### What is being asked
Copy nothing but the lines below running from the line containing "are the model's" through the line containing "def Obligations.StateAfterResetMeetsTheInvariant : Prop", both end lines included.

### Excerpted data
-- ==== Sys2Proof/Certificates/Slice0/Obligations.lean ====
section
/-! DEFINITION. The statements for the provers. Where a command's rule is stated whole, the statement gives the packet that
encodes it, the next state in full (so that it is the frame as well) and the condition of every other outcome. Written
out, `{ s with … }` says that every field not named is unchanged: the watermark, the slots, memory, the configuration. -/

open Sys2Proof Sys2Proof.Machine

/-! ## Reset and the invariant -/

/-- R231 and the last row of R30: the event of reset sets the block's own state and touches no memory, makes no access and
sends no response; every command in progress is abandoned, and what it has written stays written. -/
def Obligations.ResetEventSetsTheStateAfterReset : Prop :=
  ∀ (s : State) (rest : List Event), configWf s.cfg = true → s.input = .reset :: rest →
    ∃ t, step s = .next t ∧ t.wm.toNat = s.cfg.imageEnd ∧ (∀ k, t.slot k = ⟨false, 0, 0, 0⟩) ∧
      t = { s with input := rest, wm := t.wm, cur := t.cur, flights := [] }

/-- R30, for every instance: the state after reset. The empty `input`, `trace`, `port` 0 and `draws` 0 are the model's
choice (log 4, 5, 7), and so is the instance `State.reset` takes (log 2). -/
def Obligations.StateAfterResetHoldsTheResetValues : Prop :=
  (∀ c : Config, configWf c = true →
    (State.resetOf c).cfg = c ∧ (State.resetOf c).wm.toNat = c.imageEnd ∧
      (∀ k, (State.resetOf c).slot k = ⟨false, 0, 0, 0⟩) ∧ (State.resetOf c).mem = [] ∧
      (State.resetOf c).flights = [] ∧ (State.resetOf c).input = [] ∧ (State.resetOf c).trace = [] ∧ (State.resetOf c).port = 0 ∧
      (State.resetOf c).draws = 0) ∧
    State.reset = State.resetOf Config.vectors ∧ State.reset.wm = 0x80200000

/-- The invariant holds after reset, of every instance within R8's constraints. -/
def Obligations.StateAfterResetMeetsTheInvariant : Prop :=
  State.reset.inv = true ∧ ∀ c : Config, configWf c = true → (State.resetOf c).inv = true

/-- R23 and R24 as one invariant of every step: `IMAGE_END <= WM <= DMA_LIMIT`, every live slot within its buffer and the
address space, memory in canonical form at backed addresses only, at most one command in progress of a port (R52), each
within the address space. -/
def Obligations.EveryStepKeepsTheInvariant : Prop :=
  ∀ s t : State, s.inv = true → step s = .next t → t.inv = true

/-! ## Encoding -/

/-- R80: encoding then decoding is the identity, for every well-formed instruction with every operand. -/
def Obligations.DecodingTheEncodedCommandGivesItBack : Prop :=
  ∀ i : Instr, i.wf = true → decode (encode i) = .ok i

/-- R80, the reverse: a packet that decodes is the one encoding of what it decodes to, and that is well formed. -/
def Obligations.EncodingTheDecodedPacketGivesItBack : Prop :=
  ∀ (p : Packet) (i : Instr), decode p = .ok i → i.wf = true ∧ encode i = p

/-- R80: a packet decodes, to a command of its opcode, exactly when it is legal. -/
def Obligations.DecoderAcceptsExactlyTheLegalPackets : Prop :=
  ∀ (p : Packet) (op : Opcode), legalFor p op ↔ ∃ i, decode p = .ok i ∧ i.opcode = op
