theorem backsRange_eq_false {c : Config} {a n : Nat} (h : ∃ j < n, backs c (a + j) = false) : backsRange c a n = false := by
  obtain ⟨j, hj, hb⟩ := h
  refine Bool.eq_false_of_not_eq_true fun hback => ?_
  cases hb.symm.trans ((backsRange_iff c n a).1 hback j hj)

theorem reachesRange_of_backsRange {c : Config} {a n : Nat} (h : backsRange c a n = true) : reachesRange c a n = true :=
  reachesRange_of_forall fun j hj => .inl ((backsRange_iff c n a).1 h j hj)

/-! ## The bytes -/

/-- Byte `j` of a volatile read is what memory or the device answers at its address. -/
theorem State.ioBytes_getElem? (s : State) (n : Nat) : ∀ a lane j, j < n →
    (s.ioBytes a lane n)[j]? = some (s.ioByte (a + j) (lane + j)) := by
  induction n with
  | zero => intro a lane j hj; cases hj
  | succ n ih =>
    intro a lane j hj
    cases j with
    | zero => rfl
    | succ j =>
      rw [State.ioBytes, List.getElem?_cons_succ, ih _ _ _ (Nat.lt_of_succ_lt_succ hj)]
      simp only [Nat.add_assoc, Nat.add_comm 1]

/-- Byte `j` of a number, least significant first. -/
theorem bytesLe_getElem? (n : Nat) : ∀ v j, j < n → (bytesLe v n)[j]? = some (BitVec.ofNat 8 (v / 256 ^ j)) := by
  induction n with
  | zero => intro v j hj; cases hj
  | succ n ih =>
    intro v j hj
    cases j with
    | zero => simp [bytesLe]
    | succ j =>
      rw [bytesLe, List.getElem?_cons_succ, ih _ _ (Nat.lt_of_succ_lt_succ hj), Nat.div_div_eq_div_mul, pow_succ,
        Nat.mul_comm]

/-- A volatile write stores each byte that falls on memory. -/
theorem Memory.lookup_storeBacked_inside (c : Config) (bs : List Byte) : ∀ (m : Memory) (a j : Nat), j < bs.length →
    backs c (a + j) = true → Memory.lookup (Memory.storeBacked c m a bs) (a + j) = bs[j]? := by
  induction bs with
  | nil => intro m a j hj; cases hj
  | cons b bs ih =>
    intro m a j hj hb
    cases j with
    | zero =>
      rw [Nat.add_zero] at hb ⊢
      rw [Memory.storeBacked, Memory.lookup_storeBacked_outside c bs _ (a + 1) a (.inl (Nat.lt_succ_self a)), if_pos hb,
        Memory.lookup_store_same]
      rfl
    | succ j =>
      have hnext : a + (j + 1) = a + 1 + j := by omega
      rw [hnext] at hb ⊢
      exact ih _ (a + 1) j (Nat.lt_of_succ_lt_succ hj) hb

theorem State.byteAt_afterIoWrite_inside {s : State} {a : Nat} {bs : List Byte} {j : Nat} (hj : j < bs.length)
    (hb : backs s.cfg (a + j) = true) : bs[j]? = some ((s.afterIoWrite a bs).byteAt (a + j)) := by
  have h := Memory.lookup_storeBacked_inside s.cfg bs s.mem a j hj hb
  rw [List.getElem?_eq_getElem hj] at h ⊢
  simp only [State.byteAt, State.afterIoWrite_mem, h]

theorem State.byteAt_afterIoWrite_outside {s : State} {a : Nat} {bs : List Byte} {x : Nat}
    (h : x < a ∨ a + bs.length ≤ x ∨ backs s.cfg x = false) : (s.afterIoWrite a bs).byteAt x = s.byteAt x := by
  refine State.byteAt_congr ?_
  obtain hlo | hhi | hx := h
  · exact Memory.lookup_storeBacked_outside s.cfg bs s.mem a x (.inl hlo)
  · exact Memory.lookup_storeBacked_outside s.cfg bs s.mem a x (.inr hhi)
  · exact Memory.lookup_storeBacked_unbacked s.cfg x hx bs s.mem a

/-- A register access has at most four bytes, a number that fits a result word. -/
theorem le_ioBytes_lt (s : State) (a lane : Nat) (w : IoWidth) : le (s.ioBytes a lane w.bytes) < 2 ^ 64 := by
  have h := le_lt (s.ioBytes a lane w.bytes)
  rw [State.ioBytes_length] at h
  refine h.trans_le ?_
  cases w <;> decide

/-- Byte `j` of a word, zero-extended. -/
theorem word_byte (v : Word) (j : Nat) :
    word (le [BitVec.ofNat 8 (v.toNat / 256 ^ j)]) = (v >>> (8 * j)) &&& 0xFF := by
  have hmask : v.toNat >>> (8 * j) &&& 255 = v.toNat >>> (8 * j) % 2 ^ 8 := Nat.and_two_pow_sub_one_eq_mod _ 8
  apply BitVec.eq_of_toNat_eq
  rw [word_toNat, le, le, BitVec.toNat_and, BitVec.toNat_ushiftRight]
  change _ = v.toNat >>> (8 * j) &&& 255
  rw [hmask, Nat.shiftRight_eq_div_pow, pow_mul, BitVec.toNat_ofNat]
  change (v.toNat / 256 ^ j % 2 ^ 8 + 256 * 0) % 2 ^ 64 = v.toNat / 256 ^ j % 2 ^ 8
  exact Nat.mod_eq_of_lt (by omega)

/-- A register read of memory returns the bytes stored, least significant first. -/
theorem ioRead_of_backed {w : IoWidth} {base off : Word} {s : State} {bs : List Byte}
    (hle : base.toNat + off.toNat + w.bytes ≤ 2 ^ 64) (halign : (base.toNat + off.toNat) % w.bytes = 0)
    (hback : backsRange s.cfg (base.toNat + off.toNat) w.bytes = true)
    (hbytes : s.bytesAt (base.toNat + off.toNat) w.bytes = bs) :
    ∃ acc, (ioRead w base off s).complete = .next { s with
      draws := s.draws + 1
      trace := s.trace ++ acc ++ [.reply s.port ⟨.ok, ⟨word (le bs), 0, 0, 0, 0, 0⟩⟩] } := by
  rw [ioRead_of_aligned hle halign, reachesRange_of_backsRange hback, State.ioBytes_of_backed s _ _ _ hback, hbytes]
  exact ⟨_, rfl⟩

end Sys2Proof.Machine
end

section
/-! The obligations of the register window (R42, R43, R45, R187 to R190, R217). -/

namespace Sys2Proof.Machine

/-- Settles O50: `IO.R8` and `IO.R32` are one body with a width, and each outcome is a case of that body. -/
theorem ioReadMakesOneLittleEndianRead : Obligations.IoReadMakesOneLittleEndianRead := by
  intro s base len off i op n hmem
  have hbody : ∃ w : IoWidth, n = w.bytes ∧ exec i s = (ioRead w base off s).complete ∧
      decode { cw := op, a0 := base, a1 := len, a2 := off } = .ok i := by
    simp only [List.mem_cons, Prod.mk.injEq, List.not_mem_nil, or_false] at hmem
    obtain ⟨rfl, rfl, rfl⟩ | ⟨rfl, rfl, rfl⟩ := hmem
    · exact ⟨.w8, rfl, rfl, decode_of_pattern (op := .ioR8) rfl rfl rfl⟩
    · exact ⟨.w32, rfl, rfl, decode_of_pattern (op := .ioR32) rfl rfl rfl⟩
  obtain ⟨w, rfl, hexec, hdecode⟩ := hbody
  rw [hexec]
  refine ⟨hdecode, ioRead_of_beyond, fun hle halign hreach => ?_⟩
  refine ⟨s.ioBytes (base.toNat + off.toNat) 0 w.bytes, word (le (s.ioBytes (base.toNat + off.toNat) 0 w.bytes)),
    State.ioBytes_length _ _ _ _, word_toNat_of_lt (le_ioBytes_lt _ _ _ _), fun j hj hb => ?_, fun j hj hb => ?_, ?_⟩
  · rw [State.ioBytes_getElem? s _ _ _ _ hj, State.ioByte, if_pos hb]
  · rw [State.ioBytes_getElem? s _ _ _ _ hj, State.ioByte, hb, Nat.zero_add]
    rfl
  · rw [ioRead_of_aligned hle halign, reachesRange_of_forall hreach]
    exact congrArg Host.Outcome.next (by simp [State.respond, State.record, State.afterIoRead])

/-- Settles O51: `IO.W8` and `IO.W32` are one body with a width, and each outcome is a case of that body. -/
theorem ioWriteMakesOneLittleEndianWrite : Obligations.IoWriteMakesOneLittleEndianWrite := by
  intro s base len off value i op n hmem
  have hbody : ∃ w : IoWidth, n = w.bytes ∧ exec i s = (ioWrite w base off value s).complete ∧
      decode { cw := op, a0 := base, a1 := len, a2 := off, a3 := value } = .ok i := by
    simp only [List.mem_cons, Prod.mk.injEq, List.not_mem_nil, or_false] at hmem
    obtain ⟨rfl, rfl, rfl⟩ | ⟨rfl, rfl, rfl⟩ := hmem
    · exact ⟨.w8, rfl, rfl, decode_of_pattern (op := .ioW8) rfl rfl rfl⟩
    · exact ⟨.w32, rfl, rfl, decode_of_pattern (op := .ioW32) rfl rfl rfl⟩
  obtain ⟨w, rfl, hexec, hdecode⟩ := hbody
  rw [hexec]
  refine ⟨hdecode, ioWrite_of_beyond, fun hv hle halign hreach => ?_⟩
  have hlen := bytesLe_length w.bytes value.toNat
  refine ⟨(s.afterIoWrite (base.toNat + off.toNat) (bytesLe value.toNat w.bytes)).respond .ok {},
    bytesLe value.toNat w.bytes, hlen, le_bytesLe _ _ ?_, ?_, fun j hj hb => ?_, fun x hx => ?_, ?_⟩
  · rwa [show 256 = 2 ^ 8 from rfl, ← pow_mul]
  · rw [ioWrite_of_aligned hv hle halign, reachesRange_of_forall hreach]
    rfl
  · exact State.byteAt_afterIoWrite_inside (hlen.symm ▸ hj) hb
  · exact State.byteAt_afterIoWrite_outside (by rwa [hlen])
  · simp [State.respond, State.record, State.afterIoWrite]

/-- Settles O52: the four bytes of memory are those of the value, and a read of one or of all four returns them. -/
theorem registerWordsInMemoryAreLittleEndian : Obligations.RegisterWordsInMemoryAreLittleEndian := by
  intro s u base len off value r hback h hlast
  obtain ⟨hv, hle, halign, rfl⟩ := ioWrite_ok (w := .w32) h hlast
  change value.toNat < 2 ^ 32 at hv
  change base.toNat + off.toNat + 4 ≤ 2 ^ 64 at hle
  have hmem : ((s.afterIoWrite (base.toNat + off.toNat) (bytesLe value.toNat 4)).respond .ok {}).mem =
      (s.afterWrite (base.toNat + off.toNat) (bytesLe value.toNat 4)).mem :=
    Memory.storeBacked_of_backed s.cfg (bytesLe value.toNat 4) s.mem _ hback
  have hbytes : ((s.afterIoWrite (base.toNat + off.toNat) (bytesLe value.toNat 4)).respond .ok {}).bytesAt
      (base.toNat + off.toNat) 4 = bytesLe value.toNat 4 :=
    (State.bytesAt_of_mem hmem _ _).trans (State.bytesAt_afterWrite s _ (bytesLe value.toNat 4))
  refine ⟨?_, fun o j hj ho => ?_⟩
  · have hword : word (le (bytesLe value.toNat 4)) = value := by
      rw [le_bytesLe _ _ hv]
      exact BitVec.eq_of_toNat_eq (word_toNat_of_lt value.isLt)
    have hread := ioRead_of_backed (w := .w32)
      (s := (s.afterIoWrite (base.toNat + off.toNat) (bytesLe value.toNat 4)).respond .ok {}) hle halign hback hbytes
    rw [hword] at hread
    exact hread
  · have haddr : base.toNat + o.toNat = base.toNat + off.toNat + j := by omega
    have hb : backs s.cfg (base.toNat + off.toNat + j) = true := (backsRange_iff _ _ _).1 hback j hj
    have hbyte : ((s.afterIoWrite (base.toNat + off.toNat) (bytesLe value.toNat 4)).respond .ok {}).byteAt
        (base.toNat + off.toNat + j) = BitVec.ofNat 8 (value.toNat / 256 ^ j) := by
      have h := State.byteAt_afterIoWrite_inside (s := s) (bs := bytesLe value.toNat 4) hj hb
      rw [bytesLe_getElem? 4 _ _ hj] at h
      exact (Option.some.inj h).symm
    rw [← word_byte]
    refine ioRead_of_backed (w := .w8)
      (s := (s.afterIoWrite (base.toNat + off.toNat) (bytesLe value.toNat 4)).respond .ok {}) ?_ (Nat.mod_one _) ?_ ?_
    · change base.toNat + o.toNat + 1 ≤ 2 ^ 64
      omega
    · change (backs s.cfg (base.toNat + o.toNat) && true) = true
      rw [haddr, hb]
      rfl
    · rw [haddr]
      exact congrArg ([·]) hbyte

/-- Settles O53: the stops among the outcomes of each command with accesses. -/
theorem accessesWithNoStepStopByName : Obligations.AccessesWithNoStepStopByName := by
  refine ⟨fun s base len off value hle halign hv => ⟨?_, ?_⟩, fun s t f l addr v hl hle hv hex => ⟨?_, ?_⟩,
    fun s addr len seed hseed hle hex => ?_, fun s base len off value i n hmem hv hle halign hex => ?_⟩
  · exact ioRead_of_misaligned (w := .w32) hle halign
  · exact ioWrite_of_misaligned (w := .w32) hv hle halign
  · have hb := backsRange_eq_false hex
    obtain ⟨hgt, -⟩ | ⟨-, -, he⟩ | ⟨-, ht, -⟩ := execFget_cases t f addr s l hl
    · omega
    · exact he
    · cases hb.symm.trans ht
  · have hb := backsRange_eq_false hex
    obtain ⟨hbad, -⟩ | ⟨-, -, -, he⟩ | ⟨-, -, ht, -⟩ := execFput_cases t f addr v s l hl
    · omega
    · exact he
    · cases hb.symm.trans ht
  · have hb := backsRange_eq_false hex
    obtain ⟨hbad, -⟩ | ⟨-, -, -, he⟩ | ⟨-, -, ht, -⟩ := execCsum_cases addr len seed s
    · omega
    · exact he
    · cases hb.symm.trans ht
  · have hbody : ∃ w : IoWidth, n = w.bytes ∧
        (exec i s = (ioRead w base off s).complete ∨ exec i s = (ioWrite w base off value s).complete) := by
      simp only [List.mem_cons, Prod.mk.injEq, List.not_mem_nil, or_false] at hmem
      obtain ⟨rfl, rfl⟩ | ⟨rfl, rfl⟩ | ⟨rfl, rfl⟩ | ⟨rfl, rfl⟩ := hmem
      · exact ⟨.w8, rfl, .inl rfl⟩
      · exact ⟨.w32, rfl, .inl rfl⟩
      · exact ⟨.w8, rfl, .inr rfl⟩
      · exact ⟨.w32, rfl, .inr rfl⟩
    obtain ⟨w, rfl, hexec | hexec⟩ := hbody
    · rw [hexec, ioRead_of_aligned hle halign, reachesRange_eq_false hex]
      rfl
    · rw [hexec, ioWrite_of_aligned hv hle halign, reachesRange_eq_false hex]
      rfl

### Finished exercise
/-- R30, for every instance: the state after reset. The empty `input`, `trace`, `port` 0 and `draws` 0 are the model's
choice (log 4, 5, 7), and so is the instance `State.reset` takes (log 2). -/
def Obligations.StateAfterResetHoldsTheResetValues : Prop :=
  (∀ c : Config, configWf c = true →
    (State.resetOf c).cfg = c ∧ (State.resetOf c).wm.toNat = c.imageEnd ∧
      (∀ k, (State.resetOf c).slot k = ⟨false, 0, 0, 0⟩) ∧ (State.resetOf c).mem = [] ∧
      (State.resetOf c).flights = [] ∧ (State.resetOf c).input = [] ∧ (State.resetOf c).trace = [] ∧ (State.resetOf c).port = 0 ∧
      (State.resetOf c).draws = 0) ∧
    State.reset = State.resetOf Config.vectors ∧ State.reset.wm = 0x80200000

/-- The invariant holds after reset, of every instance within R8's constraints. -/
def Obligations.StateAfterResetMeetsTheInvariant : Prop :=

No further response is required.